Task requirements:
The word "step" occurs in some of the lines below; copy each of those lines.

---------- Source material ----------

/-- The values the spec gives for power-on reset (70_reset_and_hazards.md R400), STATUS = 0 and IRQ = 0 among them; of the
items it leaves at any value only SEG is named, a free value. The block is then idle and runs nothing by itself (R402). -/
def Obligations.ResetValues : Prop :=
  let s := State.reset
  (s.br.pos = 0 ∧ s.br.bitreg = 0 ∧ s.br.bitcnt = 0 ∧ s.br.markerHit = false ∧ s.br.marker = 0 ∧ s.br.padcnt = 0) ∧
  (∀ (c : HuffClass) (t : BitVec 2), (s.table c t).valid = false) ∧
  (∀ t : BitVec 2, (s.quant t).valid = false ∧ (s.quant t).prec = false) ∧
  (∀ t : BitVec 2, s.slotAt t = { valid := false, ci := 0, td := 0, ta := 0, tq := 0 }) ∧
  (∀ t : BitVec 2, s.predAt t = 0) ∧ (∀ k : BitVec 6, s.blkAt k = 0) ∧
  (s.config = 0 ∧ s.rstint = 0 ∧ s.irqEn = 0) ∧
  (s.faulted = false ∧ s.faultCode = 0 ∧ s.faultCmd = 0 ∧ s.faultInfo = 0 ∧ s.faultPos = 0) ∧
  (s.cmdOverrun = false ∧ s.resUnderflow = false ∧ s.outUnderflow = false) ∧
  (s.cmdq = [] ∧ s.resq = [] ∧ s.outq = []) ∧
  (s.seg.len = 0 ∧ s.seg.addr = 0 ∧ ∀ a, s.seg.byte a = Config.segPowerOn a) ∧
  (s.status = 0 ∧ s.busy = false ∧ s.irq = false) ∧
  hostAccess ⟨busAddress 0x00, 4, .read⟩ s = .next { s with busData := 0x4A504547 } ∧
  step s = .next s

/-- A Huffman table is written only by HT_INIT and HT_INSERT, each to the table it names, by a SET_CONFIG that changes HM,
and by a soft reset; decoding changes none (41_huffman.md R174). -/
def Obligations.TablesWrittenOnlyBy : Prop :=
  ∀ (s u : State) (c : HuffClass) (t : BitVec 2), step s = .next u → u.table c t ≠ s.table c t →
    ((s.bus = [] ∨ ∃ moves, s.bus = .core :: moves) ∧ ∃ i rest, s.fetch = .run i rest ∧
      ((∃ d0 d1 d2 d3, i = .htInit c.code (t.setWidth 4) d0 d1 d2 d3) ∨
        (∃ l v, i = .htInsert c.code (t.setWidth 4) l v) ∨
        (∃ hm im cm, i = .setConfig hm im cm ∧ hm ≠ s.config.extractLsb' 0 1))) ∨
    (∃ off w rest, s.bus = .access ⟨busAddress off, 4, .write w⟩ :: rest ∧ off = 0x04 ∧ w.getLsbD 0 = true)

/-- Reads and writes of SEG beyond SEG_LEN do not matter to any command: replacing the segment by one that agrees below
SEG_LEN changes nothing else in any outcome, and no command changes the segment (40_bitreader.md R120). -/
def Obligations.SegmentTailInvisible : Prop :=
  ∀ (i : Instr) (s : State) (g : Segment),
    s.Settled → g.oldBytes = [] → g.oldLens = [] → g.len = s.seg.len →
    (∀ a, a < s.seg.len.toNat → g.byte a = s.seg.byte a) →
      exec i { s with seg := g } = mapNext (fun t => { t with seg := g }) (exec i s)

/-! ## Bit reader -/

/-- NextByte and PadByte, case by case, on a segment with no write in flight (40_bitreader.md R123, R125, R129). -/
def Obligations.NextByteCases : Prop :=
  ∀ (g : Segment) (c : ReadCtx), g.oldBytes = [] → g.oldLens = [] →
    let p := c.br.pos.toNat
    let len := g.len.toNat
    let pads := fun (r : ReadResult Byte) (hit : Bool) (m : Byte) =>
      ∃ k : Byte, k.toNat = min 255 (c.br.padcnt.toNat + 1) ∧
        r = .ok 0xFF { c with br := { c.br with padcnt := k, markerHit := hit, marker := m } }
    let moves := fun (r : ReadResult Byte) (v : Byte) (n : Nat) =>
      ∃ q : BitVec 25, q.toNat = p + n ∧ r = .ok v { c with br := { c.br with pos := q } }
    (c.br.markerHit = true ∨ len ≤ p → pads (nextByte g c) c.br.markerHit c.br.marker) ∧
    (c.br.markerHit = false → p < len → g.byte p ≠ 0xFF → moves (nextByte g c) (g.byte p) 1) ∧
    (c.br.markerHit = false → p + 1 = len → g.byte p = 0xFF →
      nextByte g c = .err ⟨.bitstreamMarker, 0x1FF, c.br.pos⟩ c) ∧
    (c.br.markerHit = false → p + 1 < len → g.byte p = 0xFF → g.byte (p + 1) = 0x00 →
      moves (nextByte g c) 0xFF 2) ∧
    (c.br.markerHit = false → p + 1 < len → g.byte p = 0xFF →
      (0xD0 ≤ (g.byte (p + 1)).toNat ∧ (g.byte (p + 1)).toNat ≤ 0xD7) ∨ g.byte (p + 1) = 0xDC →
      pads (nextByte g c) true (g.byte (p + 1))) ∧
    (c.br.markerHit = false → p + 1 < len → g.byte p = 0xFF → g.byte (p + 1) ≠ 0x00 →
      ¬(0xD0 ≤ (g.byte (p + 1)).toNat ∧ (g.byte (p + 1)).toNat ≤ 0xD7) → g.byte (p + 1) ≠ 0xDC →
      nextByte g c = .err ⟨.bitstreamMarker, (g.byte (p + 1)).setWidth 32, c.br.pos⟩ c)

/-- Fill(n) for n ≤ 16 loses no buffered bit: it appends whole bytes after the buffered bits, at most two, stops once n
bits are buffered, and keeps BITCNT ≤ 23 and BITREG < 2^BITCNT (10_state.md R23, R24). -/
def Obligations.FillKeepsBits : Prop :=
  ∀ (g : Segment) (n : Nat) (c c' : ReadCtx), n ≤ 16 → c.br.Ok → fill g n c = .ok () c' →
    c'.br.Ok ∧ n ≤ c'.br.bitcnt ∧ (n ≤ c.br.bitcnt → c' = c) ∧ (c.br.bitcnt < n → c'.br.bitcnt ≤ n - 1 + 8) ∧
    ∃ bs : List Byte, bs.length ≤ 2 ∧ c'.br.bits = c.br.bits ++ bs.flatMap fun b => bitsMsb 8 b.toNat

/-- The properties of Peek: twice gives the same value and the second reads no byte; Peek then Consume is Take; a shorter
Peek after it gives the top bits of its result (40_bitreader.md R133). -/
def Obligations.PeekProperties : Prop :=
  ∀ (g : Segment) (n v : Nat) (c c1 : ReadCtx), n ≤ 16 → peek g n c = .ok v c1 →
    peek g n c1 = .ok v c1 ∧
    (∀ c2, consume g n c1 = .ok () c2 → take g n c = .ok v c2) ∧
    (∀ m, m ≤ n → peek g m c1 = .ok (v / 2 ^ (n - m)) c1)

/-- BR_NEXTBIT, BR_PEEK and BR_CONSUME deliver the destuffed bit stream in order, then 1s: the value pushed, the stream
left after the command and every other item unchanged. They fault exactly where a needed bit lies past an unexpected or
truncated marker, and for a count above 16. -/
def Obligations.BitCommandsReadStream : Prop :=
  ∀ (s : State) (n : BitVec 5) (l : List Bool) (e : Option (Nat × Word)),
    s.Settled → s.br.Ok → ahead s.seg s.br = (l, e) →
    (n.toNat ≤ 16 → (n.toNat ≤ l.length ∨ e = none) →
      (∃ br p, exec (.brPeek n) s =
          .next { s with br := br, resq := s.resq ++ [BitVec.ofNat 32 (bitsToNat (padTo n.toNat l))] } ∧
        ahead s.seg br = (l ++ List.replicate p true, e) ∧ (n.toNat ≤ l.length → p = 0)) ∧
      (∃ br p, exec (.brConsume n) s = .next { s with br := br } ∧ n.toNat ≤ l.length + p ∧
        ahead s.seg br = ((l ++ List.replicate p true).drop n.toNat, e) ∧ (n.toNat ≤ l.length → p = 0))) ∧
    (1 ≤ l.length ∨ e = none →
      ∃ br p, exec .brNextbit s =
          .next { s with br := br, resq := s.resq ++ [BitVec.ofNat 32 (bitsToNat (padTo 1 l))] } ∧
        1 ≤ l.length + p ∧ ahead s.seg br = ((l ++ List.replicate p true).drop 1, e) ∧ (1 ≤ l.length → p = 0)) ∧
    (∀ q info, e = some (q, info) →
      (n.toNat ≤ 16 → l.length < n.toNat →
        StopsReading (.brPeek n) s 1 info (BitVec.ofNat 25 q) ∧
        StopsReading (.brConsume n) s 1 info (BitVec.ofNat 25 q)) ∧
      (l = [] → StopsReading .brNextbit s 1 info (BitVec.ofNat 25 q))) ∧
    (16 < n.toNat → FailsCheck (.brPeek n) s 13 1 ∧ FailsCheck (.brConsume n) s 13 1)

----------

The completed task:
  step s = .next s
  ∀ (s u : State) (c : HuffClass) (t : BitVec 2), step s = .next u → u.table c t ≠ s.table c t →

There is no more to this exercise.